/-- Settles O26: the step ends the transaction or goes on with it, `OPSEL` stays EXECUTE, and the invariant of the next state
gives the rest. -/
theorem endOfTransactionIsClean : Obligations.EndOfTransactionIsClean := by
  intro s s' h hstep hr hb
  have h' := everyStepKeepsTheInvariant s s' h hstep
  obtain ⟨rest, he⟩ := step_effect_of_resetNotNext hstep hr
  obtain ⟨-, -, -, hop, -⟩ := he.keepsOperands hb
  rcases he.endsOrGoesOn hb with ⟨hi, hd⟩ | ⟨hbusy, herr, hcmd, hlen, hdata⟩
  · refine ⟨fun _ => ⟨hd, h'.unarmed_of_idle hi, fun hn hs => ?_⟩, fun hbusy => absurd hi hbusy⟩
    obtain ⟨hcmd, hlen, hdata⟩ := h'.failure_clean hd (.inl (hop.trans (h.busy_op hb))) hn hs
    exact ⟨hcmd, hlen, fun i => by rw [hdata]; rfl⟩
  · exact ⟨fun hi => absurd hi hbusy, fun _ => ⟨h'.busy_not_done hbusy, herr, hcmd, hlen, hdata⟩⟩

/-! ## Who changes `RXBUF` while the block is busy -/

/-- A host read changes the port's data and the draw counter only (R40, R55). -/
theorem windowRead_frame {s t : State} {space : Space} {buffer : Memory} {depth a : Nat}
    (h : s.windowRead space buffer depth a = .next t) :
    t = { s with hostReadData := t.hostReadData, draws := t.draws } := by
  unfold State.windowRead at h
  repeat' split at h
  all_goals cases h
  all_goals rfl

theorem hostRead_frame {s t : State} {target : ReadTarget} (h : s.hostRead target = .next t) :
    t = { s with hostReadData := t.hostReadData, draws := t.draws } := by
  cases target with
  | txbuf a | rxbuf a => exact windowRead_frame h
  | rspData i =>
    simp only [State.hostRead] at h
    split at h <;> cases h
    rfl
  | rspCmd | rspLen | txCount => cases h; rfl

/-- What `RXBUF` holds after a step of the busy state `s`: its old content; nothing, after step ARM; or the old content with
the deposits of a deposit move or of a slave-error report (R31, R33, R152). -/
inductive RxbufStep (s : State) : Memory → Prop
  | same : RxbufStep s s.rxbuf
  | cleared : s.tstate = .arm → (s.inputs = [] ∨ ∃ ok pick, s.inputs.head? = some (.fsm ok pick)) → RxbufStep s []
  | deposited (rest : List Move) (q bs : List Byte) :
      (s.inputs.head? = some .deposit ∨
        ∃ bytes data, s.inputs.head? = some (.issue bytes) ∧ decode Config.session bytes = .ok (.slaveError data)) →
      RxbufStep s (({ s with inputs := rest, inbound := q } : State).depositBytes bs).rxbuf

theorem RxbufStep.fsm {s : State} (hf : s.inputs = [] ∨ ∃ ok pick, s.inputs.head? = some (.fsm ok pick)) :
    RxbufStep s (if s.tstate = .arm then [] else s.rxbuf) := by
  split
  · exact .cleared ‹_› hf
  · exact .same

/-- The moves other than `issue`, seen from `RXBUF`. -/
theorem environment_rxbuf {k : Config} {s t : State} {m : Move} {rest : List Move} (hi : s.inputs = m :: rest)
    (hr : m ≠ .reset) (hb : s.tstate ≠ .idle) (h : ({ s with inputs := rest } : State).environment k m = .next t) :
    RxbufStep s t.rxbuf := by
  have hm : s.inputs.head? = some m := by rw [hi]; rfl
  cases m with
  | write target v =>
    rw [State.environment, State.hostWrite, if_neg hb] at h
    cases h
    exact .same
  | read target =>
    rw [hostRead_frame h]
    exact .same
  | fsm ok pick =>
    cases h
    rw [fsmStep_rxbuf]
    exact .fsm (.inr ⟨ok, pick, hm⟩)
  | deposit =>
    cases h
    rcases depositNext_cases { s with inputs := rest } with ⟨-, he⟩ | ⟨v, q, -, he⟩ <;> rw [he]
    · exact .same
    · exact .deposited rest q [v] (.inl hm)
  | reset => exact absurd rfl hr
  | issue bytes => cases h; exact .same
  | slaveSend | waitFail | tick | clockTo => cases h; exact .same

/-- The words of an instruction, seen from `RXBUF`: all but a report's are ignored (R40, R41). -/
theorem runIssued_rxbuf {s t : State} {bytes : List Byte} {rest : List Move} (hi : s.inputs = .issue bytes :: rest)
    (hb : s.tstate ≠ .idle) (h : runIssued bytes { s with inputs := rest } = .next t) : RxbufStep s t.rxbuf := by
  unfold runIssued at h
  split at h
  · rename_i i hd
    by_cases hdata : ∃ data, i = .slaveError data
    · obtain ⟨data, rfl⟩ := hdata
      cases h
      rw [slaveReport_rxbuf]
      exact .deposited rest [] _ (.inr ⟨bytes, data, by rw [hi]; rfl, hd⟩)
    · rw [exec_of_busy (s := { s with inputs := rest }) (fun data he => hdata ⟨data, he⟩) hb] at h
      cases h
      exact .same
  · cases h

theorem step_rxbuf {s t : State} (h : step s = .next t) (hr : s.resetNotNext) (hb : s.tstate ≠ .idle) :
    RxbufStep s t.rxbuf := by
  unfold step at h
  split at h
  · rename_i hi
    cases h
    rw [fsmFree_of_busy hb, fsmStep_rxbuf]
    exact .fsm (.inl hi)
  · exact runIssued_rxbuf ‹_› hb h
  · rename_i m rest _ hi
    exact environment_rxbuf hi (fun hm => hr (by rw [hi, hm]; rfl)) hb h

/-- Settles O31: the operands by the effects of a step, `RXBUF` by the moves. -/
theorem operandsAreStableWhileBusy : Obligations.OperandsAreStableWhileBusy := by
  intro s s' hstep hr hb
  obtain ⟨rest, he⟩ := step_effect_of_resetNotNext hstep hr
  obtain ⟨hcmd, hlen, hdata, hop, htx⟩ := he.keepsOperands hb
  have hrx := step_rxbuf hstep hr hb
  generalize s'.rxbuf = m at *
  refine ⟨hcmd, hlen, hdata, hop, htx, fun hs hnd hni => ?_, fun h hs a ha => ?_, fun h hs hne hnf => ?_⟩
  · cases hrx with
    | same => rfl
    | cleared ht => simp [ht] at hs
    | deposited rest q bs hm =>
      rcases hm with hm | ⟨bytes, data, hm, hd⟩
      · exact absurd hm hnd
      · exact absurd hd (hni bytes data hm)
  · cases hrx with
    | same => rfl
    | cleared ht => simp [ht] at hs
    | deposited rest q bs => exact depositBytes_below (s := { s with inputs := rest, inbound := q }) h.rxbuf_wf bs ha
  · cases hrx with
    | same => rfl
    | cleared _ hf =>
      rcases hf with hf | ⟨ok, pick, hf⟩
      · exact absurd hf hne
      · exact absurd hf (hnf ok pick)
    | deposited rest q bs =>
      rw [depositBytes_unarmed (s := { s with inputs := rest, inbound := q }) (h.unarmed_of_arm hs)]

/-! ## The ports -/

/-- Settles O32: the step is `depositNext`, and what lands reads back (R55). -/
theorem depositLandsAtThePosition : Obligations.DepositLandsAtThePosition := by
  intro s v q rest hi hq hwf
  have hstep : step s = .next (({ s with inputs := rest, inbound := q } : State).depositByte v) := by
    rw [step_environment hi nofun, State.environment, State.depositNext, hq]
  refine ⟨fun ha => ?_, fun ha => ?_⟩
  · refine ⟨_, hstep, ?_, fun a => ?_⟩ <;> rw [State.depositByte, if_pos ha]
    by_cases hr : s.rxWr < rxDepth
    · simp only [if_pos hr]
      rw [Memory.read_write hwf]
      simp [show s.rxWr < 262 from hr]
    · simp only [if_neg hr]
      rw [if_neg (fun h => hr h.2)]
  · rw [hstep, depositByte_unarmed (s := { s with inputs := rest, inbound := q }) ha]

/-- Settles O33: a write is ignored while busy; while idle it is `hostStore`'s, and a buffer write reads back (R55). -/
theorem hostWritesOnlyWhileIdle : Obligations.HostWritesOnlyWhileIdle := by
  intro s target v rest hi
  have hstep : step s = ({ s with inputs := rest } : State).hostWrite target v := step_environment hi nofun
  refine ⟨fun hb => by rw [hstep, State.hostWrite, if_neg hb], fun hidle h => ?_⟩
  rw [hstep, State.hostWrite, if_pos hidle]
  refine ⟨?_, ?_, ?_, ?_, ?_⟩
  · rintro rfl
    rfl
  · rintro rfl
    rfl
  · rintro i rfl hlt
    exact ⟨_, if_pos hlt, rfl, fun a => Memory.read_write h.reqData_wf i a v⟩
  · rintro i rfl hlt
    exact ⟨_, if_pos hlt, rfl, fun a => Memory.read_write h.txbuf_wf i a v⟩
  · rintro i rfl hlt
    exact ⟨_, if_pos hlt, rfl, fun a => Memory.read_write h.rxbuf_wf i a v⟩

/-- A byte keeps its value on the port's nine bits. -/
theorem toNat_setWidth_byte (v : Byte) : (v.setWidth 9).toNat = v.toNat := by
  simp only [BitVec.toNat_setWidth]
  omega

theorem windowRead_of_idle {s : State} (h : s.tstate = .idle) (space : Space) (buffer : Memory) {depth a : Nat}
    (ha : a < depth) :
    s.windowRead space buffer depth a = .next (s.returnRead ((Memory.read buffer a).setWidth 9)) := by
  rw [State.windowRead, if_pos h, if_pos ha]

theorem windowRead_of_busy {s : State} (h : s.tstate ≠ .idle) (space : Space) (buffer : Memory) (depth a : Nat) :
    s.windowRead space buffer depth a = .next (s.draw.returnRead ((Config.freeByte s.draws 0).setWidth 9)) :=
  if_neg h

/-- Settles O34: the frame is `hostRead_frame`, the values are those `returnRead` puts on the port. -/
theorem hostReadsHaveNoSideEffect : Obligations.HostReadsHaveNoSideEffect := by
  intro s target rest hi
  have hstep : step s = ({ s with inputs := rest } : State).hostRead target := step_environment hi nofun
  rw [hstep]
  refine ⟨fun t ht => hostRead_frame ht, ?_, ?_, ?_, ?_, ?_, ?_, ?_⟩
  · rintro rfl
    exact ⟨_, rfl, toNat_setWidth_byte _⟩
  · rintro rfl
    exact ⟨_, rfl, toNat_setWidth_byte _⟩
  · rintro rfl
    exact ⟨_, rfl, rfl⟩
  · rintro i rfl hlt
    exact ⟨_, if_pos hlt, toNat_setWidth_byte _⟩
  · rintro i rfl hlt hidle
    exact ⟨_, windowRead_of_idle (by exact hidle) _ _ hlt, toNat_setWidth_byte _⟩
  · rintro i rfl hlt hidle
    exact ⟨_, windowRead_of_idle (by exact hidle) _ _ hlt, toNat_setWidth_byte _⟩
  · rintro i (rfl | rfl) hb
    · exact ⟨_, windowRead_of_busy (by exact hb) _ _ _ _⟩
    · exact ⟨_, windowRead_of_busy (by exact hb) _ _ _ _⟩

/-- Settles O50: each of the four moves by its equation in `State.environment`. -/
theorem clockAndTransportInputs : Obligations.ClockAndTransportInputs := by
  intro s rest
  refine ⟨fun n hi => ?_, fun t hi => ?_, fun level hi => ?_, fun v hi => ?_⟩ <;> rw [step_environment hi nofun]
  · rfl
  · rw [State.environment, Nat.max_def]
  · rfl
  · rfl

/-! ## The schedule and the reset input -/

/-- Settles O6: the free step is the FSM step of the state with one value drawn, as a scheduled move would take it. -/
theorem emptyScheduleLeavesTheFsmAlone : Obligations.EmptyScheduleLeavesTheFsmAlone := by
  intro s hi
  have hstep : step s = .next (s.fsmFree Config.session) := by
    unfold step
    rw [hi]
  rw [hstep]
  refine ⟨fun hidle => ?_, fun hb => ⟨Config.freeAnswer s.draws, Config.freeExit s.draws, ?_⟩⟩
  · rw [State.fsmFree, if_pos hidle]
  · rw [fsmFree_of_busy hb, step_fsm rfl, State.draw, hi]

/-- A step that asserts reset, which always completes (R45, R260). -/
theorem step_reset {s : State} {rest : List Move} (hi : s.inputs = .reset :: rest) :
    step s = .next ({ s with inputs := rest } : State).resetInput :=
  step_environment hi nofun

/-- Settles O7: both states are written out in the model, and R45's values stand in them. -/
theorem resetGivesTheStatedValues : Obligations.ResetGivesTheStatedValues := by
  refine ⟨?_, fun s0 rest hi => ⟨_, step_reset hi, rfl, rfl, rfl, rfl, rfl, rfl, rfl⟩⟩
  rintro s (rfl | ⟨s0, rest, hi, hs⟩)
  · exact ⟨rfl, rfl, rfl, rfl, rfl, rfl, rfl, rfl, fun _ => rfl, rfl⟩
  · rw [step_reset hi] at hs
    cases hs
    exact ⟨rfl, rfl, rfl, rfl, rfl, rfl, rfl, rfl, fun _ => rfl, rfl⟩

/-- Settles O8: the initial state is idle and unarmed, its buffers are empty and `DONE` is 0. -/
theorem invariantHoldsAtReset : Obligations.InvariantHoldsAtReset :=
  .of_idle
    { reqData_wf := rfl
      rspData_wf := rfl
      txbuf_wf := rfl
      rxbuf_wf := rfl
      count_range := .inl rfl
      err_not_reserved := ⟨nofun, nofun⟩ } rfl rfl rfl nofun

/-- Settles O48: the client's fields of `resetInput` (log 13). -/
theorem resetAbandonsTheWaitingCall : Obligations.ResetAbandonsTheWaitingCall :=
  fun _ _ hi => ⟨_, step_reset hi, rfl, rfl, rfl, rfl, rfl⟩

/-! ## The sensor's report -/

/-- Deposits on an armed path advance the position by every byte (R33). -/
theorem depositBytes_rxWr {s : State} (h : s.rxArmed = true) (bs : List Byte) :
    (s.depositBytes bs).rxWr = s.rxWr + bs.length := by
  induction bs generalizing s with
  | nil => rfl
  | cons b bs ih =>
    have hb : (s.depositByte b).rxWr = s.rxWr + 1 := by rw [State.depositByte, if_pos h]
    have ha : (s.depositByte b).rxArmed = true := by rw [depositByte_frame]; exact h
    rw [State.depositBytes, ih ha, hb, List.length_cons]
    omega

+===+

Please, from the material above, copy only the lines from the line with "Settles O8: the" up to and including the line with "txbuf_wf := rfl", exactly as written.

_Written solution_.
/-- Settles O8: the initial state is idle and unarmed, its buffers are empty and `DONE` is 0. -/
theorem invariantHoldsAtReset : Obligations.InvariantHoldsAtReset :=
  .of_idle
    { reqData_wf := rfl
      rspData_wf := rfl
      txbuf_wf := rfl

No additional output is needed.